[Collected data entries]
+ + + +
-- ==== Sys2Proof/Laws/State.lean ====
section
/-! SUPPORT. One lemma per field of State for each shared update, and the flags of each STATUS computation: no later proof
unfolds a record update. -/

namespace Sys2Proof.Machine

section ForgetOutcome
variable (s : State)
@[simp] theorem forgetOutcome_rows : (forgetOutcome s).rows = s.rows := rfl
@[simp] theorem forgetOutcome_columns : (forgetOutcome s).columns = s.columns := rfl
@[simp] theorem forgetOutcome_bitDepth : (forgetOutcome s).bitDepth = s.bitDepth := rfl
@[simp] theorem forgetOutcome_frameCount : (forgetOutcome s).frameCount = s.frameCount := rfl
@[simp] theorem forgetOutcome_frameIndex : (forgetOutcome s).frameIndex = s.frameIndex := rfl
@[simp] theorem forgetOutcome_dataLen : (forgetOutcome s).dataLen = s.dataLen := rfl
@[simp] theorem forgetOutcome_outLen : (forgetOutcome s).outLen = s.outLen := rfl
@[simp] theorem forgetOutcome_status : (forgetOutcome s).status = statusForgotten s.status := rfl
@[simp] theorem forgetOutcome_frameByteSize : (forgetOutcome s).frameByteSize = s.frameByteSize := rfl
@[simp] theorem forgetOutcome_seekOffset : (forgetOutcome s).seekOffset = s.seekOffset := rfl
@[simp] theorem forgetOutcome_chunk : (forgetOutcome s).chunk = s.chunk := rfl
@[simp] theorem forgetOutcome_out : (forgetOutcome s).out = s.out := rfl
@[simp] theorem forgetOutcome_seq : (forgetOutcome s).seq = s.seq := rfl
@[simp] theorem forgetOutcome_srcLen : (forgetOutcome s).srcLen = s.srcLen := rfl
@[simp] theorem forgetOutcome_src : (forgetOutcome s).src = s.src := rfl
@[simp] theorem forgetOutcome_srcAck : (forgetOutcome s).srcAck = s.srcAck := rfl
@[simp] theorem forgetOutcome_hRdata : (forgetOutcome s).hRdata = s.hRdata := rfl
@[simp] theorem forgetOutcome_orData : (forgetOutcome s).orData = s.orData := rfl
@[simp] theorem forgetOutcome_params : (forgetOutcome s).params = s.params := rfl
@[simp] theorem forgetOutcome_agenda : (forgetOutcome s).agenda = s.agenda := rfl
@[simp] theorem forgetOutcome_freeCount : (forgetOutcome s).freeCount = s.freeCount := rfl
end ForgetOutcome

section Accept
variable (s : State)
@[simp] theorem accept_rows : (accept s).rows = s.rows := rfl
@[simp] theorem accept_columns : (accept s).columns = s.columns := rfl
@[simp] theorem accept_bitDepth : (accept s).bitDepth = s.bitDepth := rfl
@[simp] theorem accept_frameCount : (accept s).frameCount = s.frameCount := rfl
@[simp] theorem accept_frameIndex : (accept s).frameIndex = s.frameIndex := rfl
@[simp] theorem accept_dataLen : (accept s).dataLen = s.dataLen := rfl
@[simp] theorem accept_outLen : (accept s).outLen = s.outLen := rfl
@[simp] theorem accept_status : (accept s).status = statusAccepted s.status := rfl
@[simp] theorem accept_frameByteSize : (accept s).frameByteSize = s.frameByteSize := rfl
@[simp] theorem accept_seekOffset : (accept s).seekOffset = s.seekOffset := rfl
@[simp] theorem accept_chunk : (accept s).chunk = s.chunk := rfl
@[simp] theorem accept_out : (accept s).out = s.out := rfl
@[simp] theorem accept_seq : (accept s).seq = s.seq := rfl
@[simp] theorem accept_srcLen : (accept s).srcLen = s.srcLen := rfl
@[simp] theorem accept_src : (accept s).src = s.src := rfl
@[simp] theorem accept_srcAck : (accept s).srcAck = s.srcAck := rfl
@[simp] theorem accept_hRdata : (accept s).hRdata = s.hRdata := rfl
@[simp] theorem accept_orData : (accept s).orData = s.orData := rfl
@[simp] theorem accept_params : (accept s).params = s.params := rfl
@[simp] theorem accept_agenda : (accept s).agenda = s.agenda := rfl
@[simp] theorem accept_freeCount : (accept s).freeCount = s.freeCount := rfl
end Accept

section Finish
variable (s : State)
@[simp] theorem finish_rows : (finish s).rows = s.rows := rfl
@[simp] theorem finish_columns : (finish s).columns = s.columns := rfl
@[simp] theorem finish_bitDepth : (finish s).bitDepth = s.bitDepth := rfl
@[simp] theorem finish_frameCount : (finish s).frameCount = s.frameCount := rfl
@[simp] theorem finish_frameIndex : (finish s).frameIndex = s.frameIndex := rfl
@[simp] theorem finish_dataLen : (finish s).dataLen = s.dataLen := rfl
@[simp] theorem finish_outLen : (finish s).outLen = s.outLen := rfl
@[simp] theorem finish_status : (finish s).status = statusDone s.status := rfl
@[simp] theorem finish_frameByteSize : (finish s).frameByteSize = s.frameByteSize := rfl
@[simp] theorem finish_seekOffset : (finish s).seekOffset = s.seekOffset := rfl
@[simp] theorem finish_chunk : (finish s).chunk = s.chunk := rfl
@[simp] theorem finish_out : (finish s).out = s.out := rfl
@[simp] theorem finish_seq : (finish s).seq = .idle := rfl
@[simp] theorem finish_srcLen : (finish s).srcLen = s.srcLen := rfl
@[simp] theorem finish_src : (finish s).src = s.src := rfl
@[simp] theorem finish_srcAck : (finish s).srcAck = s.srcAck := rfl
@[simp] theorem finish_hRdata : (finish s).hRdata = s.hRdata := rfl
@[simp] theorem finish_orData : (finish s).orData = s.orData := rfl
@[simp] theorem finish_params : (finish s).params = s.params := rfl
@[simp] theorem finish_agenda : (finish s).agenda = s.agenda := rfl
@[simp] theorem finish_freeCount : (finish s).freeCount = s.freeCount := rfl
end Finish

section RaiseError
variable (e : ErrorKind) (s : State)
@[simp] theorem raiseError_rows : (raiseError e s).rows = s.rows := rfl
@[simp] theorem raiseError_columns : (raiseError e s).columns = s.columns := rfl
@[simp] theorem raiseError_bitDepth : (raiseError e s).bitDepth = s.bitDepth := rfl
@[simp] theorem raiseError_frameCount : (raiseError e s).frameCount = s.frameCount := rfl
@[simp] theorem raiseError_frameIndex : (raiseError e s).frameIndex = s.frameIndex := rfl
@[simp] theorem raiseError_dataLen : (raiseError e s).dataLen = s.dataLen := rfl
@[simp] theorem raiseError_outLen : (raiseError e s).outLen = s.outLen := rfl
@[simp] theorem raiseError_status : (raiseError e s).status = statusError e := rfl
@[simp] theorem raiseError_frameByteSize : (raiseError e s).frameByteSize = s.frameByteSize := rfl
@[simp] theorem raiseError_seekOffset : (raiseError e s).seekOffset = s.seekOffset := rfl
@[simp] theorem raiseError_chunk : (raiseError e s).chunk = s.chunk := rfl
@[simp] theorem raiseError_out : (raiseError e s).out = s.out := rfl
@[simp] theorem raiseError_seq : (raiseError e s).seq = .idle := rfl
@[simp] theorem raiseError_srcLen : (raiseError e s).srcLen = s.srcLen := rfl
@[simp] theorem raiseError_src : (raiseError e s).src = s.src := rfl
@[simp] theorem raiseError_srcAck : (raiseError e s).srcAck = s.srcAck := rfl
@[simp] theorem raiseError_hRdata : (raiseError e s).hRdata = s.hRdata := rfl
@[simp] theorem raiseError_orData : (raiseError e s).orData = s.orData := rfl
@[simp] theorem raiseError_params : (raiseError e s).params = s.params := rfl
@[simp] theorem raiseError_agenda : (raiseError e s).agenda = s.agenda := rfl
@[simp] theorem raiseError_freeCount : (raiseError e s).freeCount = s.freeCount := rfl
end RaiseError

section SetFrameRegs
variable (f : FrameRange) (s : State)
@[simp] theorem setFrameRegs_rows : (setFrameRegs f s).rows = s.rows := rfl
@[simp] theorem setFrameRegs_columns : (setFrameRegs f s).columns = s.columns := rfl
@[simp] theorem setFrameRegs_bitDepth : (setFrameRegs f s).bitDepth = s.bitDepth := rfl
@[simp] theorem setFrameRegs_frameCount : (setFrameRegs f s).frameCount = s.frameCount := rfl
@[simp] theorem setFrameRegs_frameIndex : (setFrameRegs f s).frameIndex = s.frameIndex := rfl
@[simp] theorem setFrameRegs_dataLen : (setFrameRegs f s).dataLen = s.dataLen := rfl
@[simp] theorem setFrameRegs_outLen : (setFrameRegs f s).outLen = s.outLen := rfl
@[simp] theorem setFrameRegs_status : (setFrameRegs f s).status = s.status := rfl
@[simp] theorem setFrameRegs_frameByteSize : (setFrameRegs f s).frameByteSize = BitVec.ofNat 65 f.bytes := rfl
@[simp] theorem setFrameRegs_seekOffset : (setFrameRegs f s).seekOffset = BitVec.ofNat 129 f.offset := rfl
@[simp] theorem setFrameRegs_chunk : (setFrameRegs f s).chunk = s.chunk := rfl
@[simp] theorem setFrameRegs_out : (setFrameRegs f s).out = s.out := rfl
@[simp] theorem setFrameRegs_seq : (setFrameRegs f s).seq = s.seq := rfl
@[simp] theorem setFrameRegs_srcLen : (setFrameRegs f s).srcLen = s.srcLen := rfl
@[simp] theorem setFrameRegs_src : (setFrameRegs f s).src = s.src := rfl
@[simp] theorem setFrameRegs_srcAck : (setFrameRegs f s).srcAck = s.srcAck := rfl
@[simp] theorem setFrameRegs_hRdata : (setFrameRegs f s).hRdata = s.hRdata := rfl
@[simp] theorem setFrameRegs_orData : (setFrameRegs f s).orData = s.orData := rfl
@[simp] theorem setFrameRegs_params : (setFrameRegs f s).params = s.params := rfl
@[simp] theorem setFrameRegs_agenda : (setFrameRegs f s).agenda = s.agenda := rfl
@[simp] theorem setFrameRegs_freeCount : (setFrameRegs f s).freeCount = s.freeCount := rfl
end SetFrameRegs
+ + + +
**Problem statement**
From the data above, output only the lines between the line containing "(raiseError e s).agenda = s.agenda := rfl" and the line containing "f s).columns = s.columns := rfl", inclusive, exactly as written.

**Output below**
@[simp] theorem raiseError_agenda : (raiseError e s).agenda = s.agenda := rfl
@[simp] theorem raiseError_freeCount : (raiseError e s).freeCount = s.freeCount := rfl
end RaiseError

section SetFrameRegs
variable (f : FrameRange) (s : State)
@[simp] theorem setFrameRegs_rows : (setFrameRegs f s).rows = s.rows := rfl
@[simp] theorem setFrameRegs_columns : (setFrameRegs f s).columns = s.columns := rfl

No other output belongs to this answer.